The survey of 1,243 partnered adults, fielded in November 2025, asked respondents explicitly whether stress had affected their romantic connection over the past 12 months. Seven in ten respondents answered affirmatively. Among those who reported reduced desire, 64% said they continue to feel emotionally close to their partner, yet lack the mental energy or emotional bandwidth to translate that closeness into sexual interest. These proportions indicate a consistent pattern: affection persists even as desire flags.
MyIQ frames these findings in psychological terms. Respondents describe a convergence of chronic work demands, caregiving responsibilities, and pandemic-era aftereffects that deplete the cognitive resources needed for sexual motivation.

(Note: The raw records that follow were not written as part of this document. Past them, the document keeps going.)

-- ==== Sys2Proof/Laws/Memory.lean ====
section
/-! SUPPORT. What the memory operations do: a read after a write, and the canonical form. -/

namespace Sys2Proof.Machine

@[simp] theorem Memory.read_nil (a : Nat) : Memory.read [] a = unlisted := rfl

theorem Memory.read_cons (c : Host.Cell) (m : Memory) (a : Nat) :
    Memory.read (c :: m) a = if c.1 = a then c.2 else Memory.read m a := rfl

theorem Memory.read_erase (m : Memory) (a b : Nat) :
    (m.erase a).read b = if b = a then unlisted else m.read b := by
  induction m with
  | nil => simp [Memory.erase]
  | cons c m ih =>
    unfold Memory.erase at ih ⊢
    by_cases hc : c.1 = a
    · rw [List.filter_cons_of_neg (by simp [hc]), ih]
      by_cases hb : b = a
      · simp [hb]
      · simp [hb, Memory.read_cons, hc, Ne.symm hb]
    · rw [List.filter_cons_of_pos (by simp [hc])]
      by_cases hb : b = a
      · subst hb; simp [Memory.read_cons, hc, ih]
      · simp [Memory.read_cons, ih, hb]

theorem Memory.read_insert (m : Memory) (a b : Nat) (v : Byte) (h : ∀ c ∈ m, c.1 ≠ a) :
    (m.insert a v).read b = if b = a then v else m.read b := by
  induction m with
  | nil => simp [Memory.insert, Memory.read_cons, eq_comm]
  | cons c m ih =>
    obtain ⟨k, w⟩ := c
    simp only [List.mem_cons, forall_eq_or_imp] at h
    by_cases hlt : a < k
    · simp [Memory.insert, hlt, Memory.read_cons, eq_comm]
    · by_cases hb : b = a
      · subst hb; simp [Memory.insert, hlt, Memory.read_cons, ih h.2, h.1]
      · simp [Memory.insert, hlt, Memory.read_cons, ih h.2, hb]

theorem Memory.mem_erase {m : Memory} {a : Nat} {c : Host.Cell} : c ∈ m.erase a ↔ c ∈ m ∧ c.1 ≠ a := by
  simp [Memory.erase]

theorem Memory.mem_insert {m : Memory} {a : Nat} {v : Byte} {c : Host.Cell} :
    c ∈ m.insert a v ↔ c = (a, v) ∨ c ∈ m := by
  induction m with
  | nil => simp [Memory.insert]
  | cons d m ih =>
    obtain ⟨k, w⟩ := d
    by_cases hlt : a < k
    · simp [Memory.insert, hlt]
    · simp only [Memory.insert, hlt, if_false, List.mem_cons, ih]
      tauto

/-- Reading after a write: the byte written, and every other address as before. -/
theorem Memory.read_write (m : Memory) (a b : Nat) (v : Byte) :
    (m.write a v).read b = if b = a then v else m.read b := by
  unfold Memory.write
  split
  · next hv => simp [Memory.read_erase, hv]
  · rw [Memory.read_insert _ _ _ _ (fun c hc => (Memory.mem_erase.mp hc).2), Memory.read_erase]
    split <;> rfl

@[simp] theorem Memory.read_write_same (m : Memory) (a : Nat) (v : Byte) : (m.write a v).read a = v := by
  simp [Memory.read_write]

theorem Memory.read_write_other {m : Memory} {a b : Nat} {v : Byte} (h : b ≠ a) :
    (m.write a v).read b = m.read b := by
  simp [Memory.read_write, h]

theorem Memory.wf_nil : Memory.wf [] := ⟨.nil, by simp⟩

theorem Memory.wf_erase {m : Memory} {a : Nat} (h : m.wf) : (m.erase a).wf :=
  ⟨h.1.sublist List.filter_sublist, fun c hc => h.2 c (Memory.mem_erase.mp hc).1⟩

theorem Memory.pairwise_insert {m : Memory} {a : Nat} {v : Byte}
    (h : m.Pairwise (fun c d : Host.Cell => c.1 < d.1)) (ha : ∀ c ∈ m, c.1 ≠ a) :
    (m.insert a v).Pairwise (fun c d : Host.Cell => c.1 < d.1) := by
  induction m with
  | nil => simp [Memory.insert]
  | cons c m ih =>
    obtain ⟨k, w⟩ := c
    simp only [List.mem_cons, forall_eq_or_imp] at ha
    rw [List.pairwise_cons] at h
    by_cases hlt : a < k
    · simp only [Memory.insert, hlt, if_true, List.pairwise_cons, List.mem_cons, forall_eq_or_imp]
      exact ⟨⟨trivial, fun d hd => lt_trans hlt (h.1 d hd)⟩, h.1, h.2⟩
    · simp only [Memory.insert, hlt, if_false, List.pairwise_cons]
      refine ⟨fun d hd => ?_, ih h.2 ha.2⟩
      rcases Memory.mem_insert.mp hd with rfl | hd
      · have := ha.1; simp only at this ⊢; omega
      · exact h.1 d hd

/-- A write inside the address space keeps the canonical form. -/
theorem Memory.wf_write {m : Memory} {a : Nat} {v : Byte} (h : m.wf) (ha : a < 65536) : (m.write a v).wf := by
  unfold Memory.write
  split
  · exact Memory.wf_erase h
  · next hv =>
    refine ⟨Memory.pairwise_insert (Memory.wf_erase h).1 (fun c hc => (Memory.mem_erase.mp hc).2), ?_⟩
    intro c hc
    rcases Memory.mem_insert.mp hc with rfl | hc
    · exact ⟨ha, hv⟩
    · exact (Memory.wf_erase h).2 c hc

/-- A memory in canonical form lists exactly the addresses that do not read as an unlisted one. -/
theorem Memory.mem_iff_read {m : Memory} (h : m.wf) (c : Host.Cell) :
    c ∈ m ↔ m.read c.1 = c.2 ∧ c.2 ≠ unlisted := by
  induction m with
  | nil => simp only [List.not_mem_nil, Memory.read_nil, false_iff, not_and, not_not]; exact Eq.symm
  | cons d m ih =>
    have hm : Memory.wf m := ⟨(List.pairwise_cons.mp h.1).2, fun c hc => h.2 c (List.mem_cons_of_mem _ hc)⟩
    have hd := (List.pairwise_cons.mp h.1).1
    rw [Memory.read_cons, List.mem_cons]
    by_cases heq : d.1 = c.1
    · simp only [heq, if_true]
      constructor
      · rintro (rfl | hc)
        · exact ⟨rfl, (h.2 c (List.mem_cons_self ..)).2⟩
        · exact absurd heq (hd c hc).ne
      · rintro ⟨h2, -⟩
        exact .inl (Prod.ext heq.symm h2.symm)
    · simp only [heq, if_false, ← ih hm]
      constructor
      · rintro (rfl | hc)
        · exact absurd rfl heq
        · exact hc
      · exact .inr

end Sys2Proof.Machine
end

Many survey participants identify fatigue, intrusive worry, and diminished capacity for emotional regulation as daily barriers to intimacy. For clinicians and relationship practitioners, this pattern resembles what the survey characterises as “attraction burnout”: the gradual collapse of desire when emotional energy is continually diverted to non-romantic stresses.
The data disaggregate across age but are especially pronounced among respondents aged 30 to 45, a cohort balancing peak career pressure and family responsibilities. Within this group, 74% reported stress-related declines in romantic connection, and 70% reported decreased desire despite sustained emotional attachment. For relationship-focused practitioners, the correlation between cognitive load and sexual motivation is especially salient: desire appears to be an outcome of available cognitive and emotional bandwidth as much as of relational satisfaction.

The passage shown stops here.